:: What you should do ::
Copy all lines holding the word "next" from the entries.

:: Supplied information ::
theorem acksAgain_upd {M0 : Nat} {s0 : State} {old : State} {s : State} (hU : Upd M0 s0 s) (hM : 16777216 ||| M0 = M0) : Upd M0 s0 (acksAgain old s) := by
  refine Upd.step hU ?_ hM
  clear hU hM
  unfold acksAgain
  have h0 := Upd.refl 16777216 s
  repeat' first | with_reducible assumption | (guard_target =~ (_ ||| _ : Nat) = _; decide) | with_reducible apply h90 | with_reducible apply h91 | with_reducible apply h92 | with_reducible apply h93 | with_reducible apply h94 | (fail_if_no_progress extract_lets +onlyGivenNames x; first | (have hx : Upd 16777216 s x := (by unfold x; repeat' first | with_reducible assumption | (guard_target =~ (_ ||| _ : Nat) = _; decide) | with_reducible apply h90 | with_reducible apply h91 | with_reducible apply h92 | with_reducible apply h93 | with_reducible apply h94 | with_reducible apply Upd.ite | with_reducible apply Upd.lit | exact rfl | exact SadUpd.refl _ _ | with_reducible apply SadUpd.ite | apply SadUpd.mk | exact fun _ => PeakUpd.refl _ _ | exact Or.inl (by decide) | exact Or.inr rfl); try clear_value x) | (have h9 : (x : Peak) = x := rfl; clear h9) | (have h9 : (x : Saddle) = x := rfl; clear h9) | (have h9 : (x : Pair) = x := rfl; clear h9) | (have h9 : (x : Leg) = x := rfl; clear h9) | (have h90 : ∀  t, Upd 16777216 s t → Upd 16777216 s (x  t) := (by intro  t ht; unfold x; repeat' first | with_reducible assumption | (guard_target =~ (_ ||| _ : Nat) = _; decide) | with_reducible apply h90 | with_reducible apply h91 | with_reducible apply h92 | with_reducible apply h93 | with_reducible apply h94 | with_reducible apply Upd.ite | with_reducible apply Upd.lit | exact rfl | exact SadUpd.refl _ _ | with_reducible apply SadUpd.ite | apply SadUpd.mk | exact fun _ => PeakUpd.refl _ _ | exact Or.inl (by decide) | exact Or.inr rfl); try clear_value x) | (have h91 : ∀ a0 t, Upd 16777216 s t → Upd 16777216 s (x a0 t) := (by intro a0 t ht; unfold x; repeat' first | with_reducible assumption | (guard_target =~ (_ ||| _ : Nat) = _; decide) | with_reducible apply h90 | with_reducible apply h91 | with_reducible apply h92 | with_reducible apply h93 | with_reducible apply h94 | with_reducible apply Upd.ite | with_reducible apply Upd.lit | exact rfl | exact SadUpd.refl _ _ | with_reducible apply SadUpd.ite | apply SadUpd.mk | exact fun _ => PeakUpd.refl _ _ | exact Or.inl (by decide) | exact Or.inr rfl); try clear_value x) | (have h92 : ∀ a0 a1 t, Upd 16777216 s t → Upd 16777216 s (x a0 a1 t) := (by intro a0 a1 t ht; unfold x; repeat' first | with_reducible assumption | (guard_target =~ (_ ||| _ : Nat) = _; decide) | with_reducible apply h90 | with_reducible apply h91 | with_reducible apply h92 | with_reducible apply h93 | with_reducible apply h94 | with_reducible apply Upd.ite | with_reducible apply Upd.lit | exact rfl | exact SadUpd.refl _ _ | with_reducible apply SadUpd.ite | apply SadUpd.mk | exact fun _ => PeakUpd.refl _ _ | exact Or.inl (by decide) | exact Or.inr rfl); try clear_value x) | (have h93 : ∀ a0 a1 a2 t, Upd 16777216 s t → Upd 16777216 s (x a0 a1 a2 t) := (by intro a0 a1 a2 t ht; unfold x; repeat' first | with_reducible assumption | (guard_target =~ (_ ||| _ : Nat) = _; decide) | with_reducible apply h90 | with_reducible apply h91 | with_reducible apply h92 | with_reducible apply h93 | with_reducible apply h94 | with_reducible apply Upd.ite | with_reducible apply Upd.lit | exact rfl | exact SadUpd.refl _ _ | with_reducible apply SadUpd.ite | apply SadUpd.mk | exact fun _ => PeakUpd.refl _ _ | exact Or.inl (by decide) | exact Or.inr rfl); try clear_value x) | (have h94 : ∀ a0 a1 a2 a3 t, Upd 16777216 s t → Upd 16777216 s (x a0 a1 a2 a3 t) := (by intro a0 a1 a2 a3 t ht; unfold x; repeat' first | with_reducible assumption | (guard_target =~ (_ ||| _ : Nat) = _; decide) | with_reducible apply h90 | with_reducible apply h91 | with_reducible apply h92 | with_reducible apply h93 | with_reducible apply h94 | with_reducible apply Upd.ite | with_reducible apply Upd.lit | exact rfl | exact SadUpd.refl _ _ | with_reducible apply SadUpd.ite | apply SadUpd.mk | exact fun _ => PeakUpd.refl _ _ | exact Or.inl (by decide) | exact Or.inr rfl); try clear_value x) | clear_value x | skip) | with_reducible apply Upd.ite | with_reducible apply Upd.lit | exact rfl | exact SadUpd.refl _ _ | with_reducible apply SadUpd.ite | apply SadUpd.mk | exact fun _ => PeakUpd.refl _ _ | exact Or.inl (by decide) | exact Or.inr rfl

theorem rejoin_upd {M0 : Nat} {s0 : State} {p : PeakId} {s : State} (hU : Upd M0 s0 s) (hM : 4503597567967759 ||| M0 = M0) : Upd M0 s0 (rejoin p s) := by
  refine Upd.step hU ?_ hM
  clear hU hM
  unfold rejoin
  have h0 := Upd.refl 4503597567967759 s
  repeat' first | with_reducible assumption | (guard_target =~ (_ ||| _ : Nat) = _; decide) | with_reducible apply Upd.ite | with_reducible apply peakRelease_upd | with_reducible apply Upd.lit | exact rfl | exact SadUpd.refl _ _ | with_reducible apply SadUpd.ite | apply SadUpd.mk | exact fun _ => PeakUpd.refl _ _ | exact Or.inl (by decide) | exact Or.inr rfl

theorem cmdCopy_upd {M0 : Nat} {s0 : State} {op : Nat} {why : CopyFor} {s : State} (hU : Upd M0 s0 s) (hM : 16777217 ||| M0 = M0) : Upd M0 s0 (cmdCopy op why s) := by
  refine Upd.step hU ?_ hM
  clear hU hM
  unfold cmdCopy
  have h0 := Upd.refl 16777217 s
  repeat' first | with_reducible assumption | (guard_target =~ (_ ||| _ : Nat) = _; decide) | (fail_if_no_progress extract_lets +onlyGivenNames x; first | (have hx : Upd 16777217 s x := (by unfold x; repeat' first | with_reducible assumption | (guard_target =~ (_ ||| _ : Nat) = _; decide) | with_reducible apply Upd.ite | with_reducible apply gdmResult_upd | with_reducible apply State.setFld_upd | split | with_reducible apply Upd.lit | exact rfl | exact SadUpd.refl _ _ | with_reducible apply SadUpd.ite | apply SadUpd.mk | exact fun _ => PeakUpd.refl _ _ | exact Or.inl (by decide) | exact Or.inr rfl); try clear_value x) | (have h9 : (x : Peak) = x := rfl; clear h9) | (have h9 : (x : Saddle) = x := rfl; clear h9) | (have h9 : (x : Pair) = x := rfl; clear h9) | (have h9 : (x : Leg) = x := rfl; clear h9) | clear_value x | skip) | with_reducible apply Upd.ite | with_reducible apply gdmResult_upd | with_reducible apply State.setFld_upd | split | with_reducible apply Upd.lit | exact rfl | exact SadUpd.refl _ _ | with_reducible apply SadUpd.ite | apply SadUpd.mk | exact fun _ => PeakUpd.refl _ _ | exact Or.inl (by decide) | exact Or.inr rfl

theorem cmdFail_upd {M0 : Nat} {s0 : State} {p : PeakId} {s : State} (hU : Upd M0 s0 s) (hM : 16777217 ||| M0 = M0) : Upd M0 s0 (cmdFail p s) := by
  refine Upd.step hU ?_ hM
  clear hU hM
  unfold cmdFail
  have h0 := Upd.refl 16777217 s
  repeat' first | with_reducible assumption | (guard_target =~ (_ ||| _ : Nat) = _; decide) | with_reducible apply Upd.ite | with_reducible apply gdmResult_upd | with_reducible apply Upd.lit | exact rfl | exact SadUpd.refl _ _ | with_reducible apply SadUpd.ite | apply SadUpd.mk | exact fun _ => PeakUpd.refl _ _ | exact Or.inl (by decide) | exact Or.inr rfl

theorem cmdRejoin_upd {M0 : Nat} {s0 : State} {p : PeakId} {s : State} (hU : Upd M0 s0 s) (hM : 4503597567967759 ||| M0 = M0) : Upd M0 s0 (cmdRejoin p s) := by
  refine Upd.step hU ?_ hM
  clear hU hM
  unfold cmdRejoin
  have h0 := Upd.refl 4503597567967759 s
  repeat' first | with_reducible assumption | (guard_target =~ (_ ||| _ : Nat) = _; decide) | with_reducible apply Upd.ite | with_reducible apply gdmResult_upd | with_reducible apply rejoin_upd | with_reducible apply lockClear_upd

theorem cmdRestart_upd {M0 : Nat} {s0 : State} {s : State} (hU : Upd M0 s0 s) (hM : 4503598675735119 ||| M0 = M0) : Upd M0 s0 (cmdRestart s) := by
  refine Upd.step hU ?_ hM
  clear hU hM
  unfold cmdRestart
  have h0 := Upd.refl 4503598675735119 s
  repeat' first | with_reducible assumption | (guard_target =~ (_ ||| _ : Nat) = _; decide) | with_reducible apply Upd.ite | with_reducible apply gdmResult_upd | with_reducible apply safeLeave_upd

theorem gdmDo_upd {M0 : Nat} {s0 : State} {c : GdmAsk} {s : State} (hU : Upd M0 s0 s) (hM : 4503598677835343 ||| M0 = M0) : Upd M0 s0 (gdmDo c s) := by
  refine Upd.step hU ?_ hM
  clear hU hM
  unfold gdmDo
  have h0 := Upd.refl 4503598677835343 s
  repeat' first | with_reducible assumption | (guard_target =~ (_ ||| _ : Nat) = _; decide) | with_reducible apply Upd.ite | with_reducible apply gdmResult_upd | with_reducible apply cmdCopy_upd | with_reducible apply cmdFail_upd | with_reducible apply cmdRejoin_upd | with_reducible apply cmdRestart_upd | with_reducible apply safeEnter_upd | split

theorem windowClose_upd {M0 : Nat} {s0 : State} {s : State} (hU : Upd M0 s0 s) (hM : 4503598677835343 ||| M0 = M0) : Upd M0 s0 (windowClose s) := by
  refine Upd.step hU ?_ hM
  clear hU hM
  unfold windowClose
  have h0 := Upd.refl 4503598677835343 s
  repeat' first | with_reducible assumption | (guard_target =~ (_ ||| _ : Nat) = _; decide) | (fail_if_no_progress extract_lets +onlyGivenNames x; first | (have hx : Upd 4503598677835343 s x := (by unfold x; repeat' first | with_reducible assumption | (guard_target =~ (_ ||| _ : Nat) = _; decide) | with_reducible apply Upd.ite | with_reducible apply verdictNote_upd | with_reducible apply holdRestart_upd | with_reducible apply decideRoles_upd | with_reducible apply holdKeep_upd | with_reducible apply stateCompare_upd | with_reducible apply acksSend_upd | with_reducible refine Upd.forAll ?_ (fun _ _ _ => ?_) | with_reducible apply gdmDo_upd | split | with_reducible apply Upd.lit | exact rfl | exact SadUpd.refl _ _ | with_reducible apply SadUpd.ite | apply SadUpd.mk | exact fun _ => PeakUpd.refl _ _ | exact Or.inl (by decide) | exact Or.inr rfl); try clear_value x) | (have h9 : (x : Peak) = x := rfl; clear h9) | (have h9 : (x : Saddle) = x := rfl; clear h9) | (have h9 : (x : Pair) = x := rfl; clear h9) | (have h9 : (x : Leg) = x := rfl; clear h9) | clear_value x | skip) | with_reducible apply Upd.ite | with_reducible apply verdictNote_upd | with_reducible apply holdRestart_upd | with_reducible apply decideRoles_upd | with_reducible apply holdKeep_upd | with_reducible apply stateCompare_upd | with_reducible apply acksSend_upd | with_reducible refine Upd.forAll ?_ (fun _ _ _ => ?_) | with_reducible apply gdmDo_upd | split | with_reducible apply Upd.lit | exact rfl | exact SadUpd.refl _ _ | with_reducible apply SadUpd.ite | apply SadUpd.mk | exact fun _ => PeakUpd.refl _ _ | exact Or.inl (by decide) | exact Or.inr rfl

theorem execHeartbeatWindowClose_upd (s : State) {t : State} (hX : execHeartbeatWindowClose s = .next t) : Upd 4503598677835343 s t := by
  unfold execHeartbeatWindowClose at hX
  cases hX
  have h0 := Upd.refl 4503598677835343 s
  repeat' first | with_reducible assumption | (guard_target =~ (_ ||| _ : Nat) = _; decide) | with_reducible apply windowClose_upd

theorem execLolGraceExpiry_upd (s : State) {t : State} (hX : execLolGraceExpiry s = .next t) : Upd 4503597604093455 s t := by
  unfold execLolGraceExpiry at hX
  cases hX
  have h0 := Upd.refl 4503597604093455 s
  repeat' first | with_reducible assumption | (guard_target =~ (_ ||| _ : Nat) = _; decide) | with_reducible apply Upd.ite | with_reducible apply safeEnter_upd | split

theorem execAckReceive_upd (p : PeakId) (s : State) {t : State} (hX : execAckReceive p s = .next t) : Upd 68736253953 s t := by
  unfold execAckReceive at hX
  cases hX
  have h0 := Upd.refl 68736253953 s
  repeat' first | with_reducible assumption | (guard_target =~ (_ ||| _ : Nat) = _; decide) | (fail_if_no_progress extract_lets +onlyGivenNames x; first | (have hx : Upd 68736253953 s x := (by unfold x; repeat' first | with_reducible assumption | (guard_target =~ (_ ||| _ : Nat) = _; decide) | with_reducible apply Upd.ite | with_reducible apply State.setReg_upd | with_reducible refine Upd.setPeak ?_ ?_ | split | with_reducible apply Upd.lit | exact rfl | exact SadUpd.refl _ _ | with_reducible apply SadUpd.ite | apply SadUpd.mk | exact fun _ => PeakUpd.refl _ _ | exact PeakUpd.refl _ _ | with_reducible apply PeakUpd.ite | with_reducible apply PeakUpd.lit | exact Or.inl (by decide) | exact Or.inr rfl); try clear_value x) | (have hx : Upd 68736253953 s x.2 := (by unfold x; repeat' first | with_reducible assumption | (guard_target =~ (_ ||| _ : Nat) = _; decide) | with_reducible apply Upd.ite | with_reducible apply State.setReg_upd | with_reducible refine Upd.setPeak ?_ ?_ | split | with_reducible apply Upd.lit | exact rfl | exact SadUpd.refl _ _ | with_reducible apply SadUpd.ite | apply SadUpd.mk | exact fun _ => PeakUpd.refl _ _ | exact PeakUpd.refl _ _ | with_reducible apply PeakUpd.ite | with_reducible apply PeakUpd.lit | exact Or.inl (by decide) | exact Or.inr rfl); try clear_value x) | (have h9 : (x : Peak) = x := rfl; clear h9) | (have h9 : (x : Saddle) = x := rfl; clear h9) | (have h9 : (x : Pair) = x := rfl; clear h9) | (have h9 : (x : Leg) = x := rfl; clear h9) | clear_value x | skip) | with_reducible apply Upd.ite | with_reducible apply State.setReg_upd | with_reducible refine Upd.setPeak ?_ ?_ | split | with_reducible apply Upd.lit | exact rfl | exact SadUpd.refl _ _ | with_reducible apply SadUpd.ite | apply SadUpd.mk | exact fun _ => PeakUpd.refl _ _ | exact PeakUpd.refl _ _ | with_reducible apply PeakUpd.ite | with_reducible apply PeakUpd.lit | exact Or.inl (by decide) | exact Or.inr rfl

theorem execGendarmeSilent_upd (p : PeakId) (s : State) {t : State} (hX : execGendarmeSilent p s = .next t) : Upd 248523987615757 s t := by
  unfold execGendarmeSilent at hX
  cases hX
  have h0 := Upd.refl 248523987615757 s
  repeat' first | with_reducible assumption | (guard_target =~ (_ ||| _ : Nat) = _; decide) | with_reducible apply Upd.ite | with_reducible apply fire_upd | with_reducible apply State.setFld_upd

theorem execCopyComplete_upd (s : State) {t : State} (hX : execCopyComplete s = .next t) : Upd 16777217 s t := by
  unfold execCopyComplete at hX
  cases hX
  have h0 := Upd.refl 16777217 s
  repeat' first | with_reducible assumption | (guard_target =~ (_ ||| _ : Nat) = _; decide) | with_reducible apply Upd.ite | with_reducible apply acksAgain_upd | with_reducible apply copyFields_upd | split | with_reducible apply Upd.lit | exact rfl | exact SadUpd.refl _ _ | with_reducible apply SadUpd.ite | apply SadUpd.mk | exact fun _ => PeakUpd.refl _ _ | exact Or.inl (by decide) | exact Or.inr rfl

:: Result for this exercise ::
theorem execHeartbeatWindowClose_upd (s : State) {t : State} (hX : execHeartbeatWindowClose s = .next t) : Upd 4503598677835343 s t := by
theorem execLolGraceExpiry_upd (s : State) {t : State} (hX : execLolGraceExpiry s = .next t) : Upd 4503597604093455 s t := by
theorem execAckReceive_upd (p : PeakId) (s : State) {t : State} (hX : execAckReceive p s = .next t) : Upd 68736253953 s t := by
theorem execGendarmeSilent_upd (p : PeakId) (s : State) {t : State} (hX : execGendarmeSilent p s = .next t) : Upd 248523987615757 s t := by
theorem execCopyComplete_upd (s : State) {t : State} (hX : execCopyComplete s = .next t) : Upd 16777217 s t := by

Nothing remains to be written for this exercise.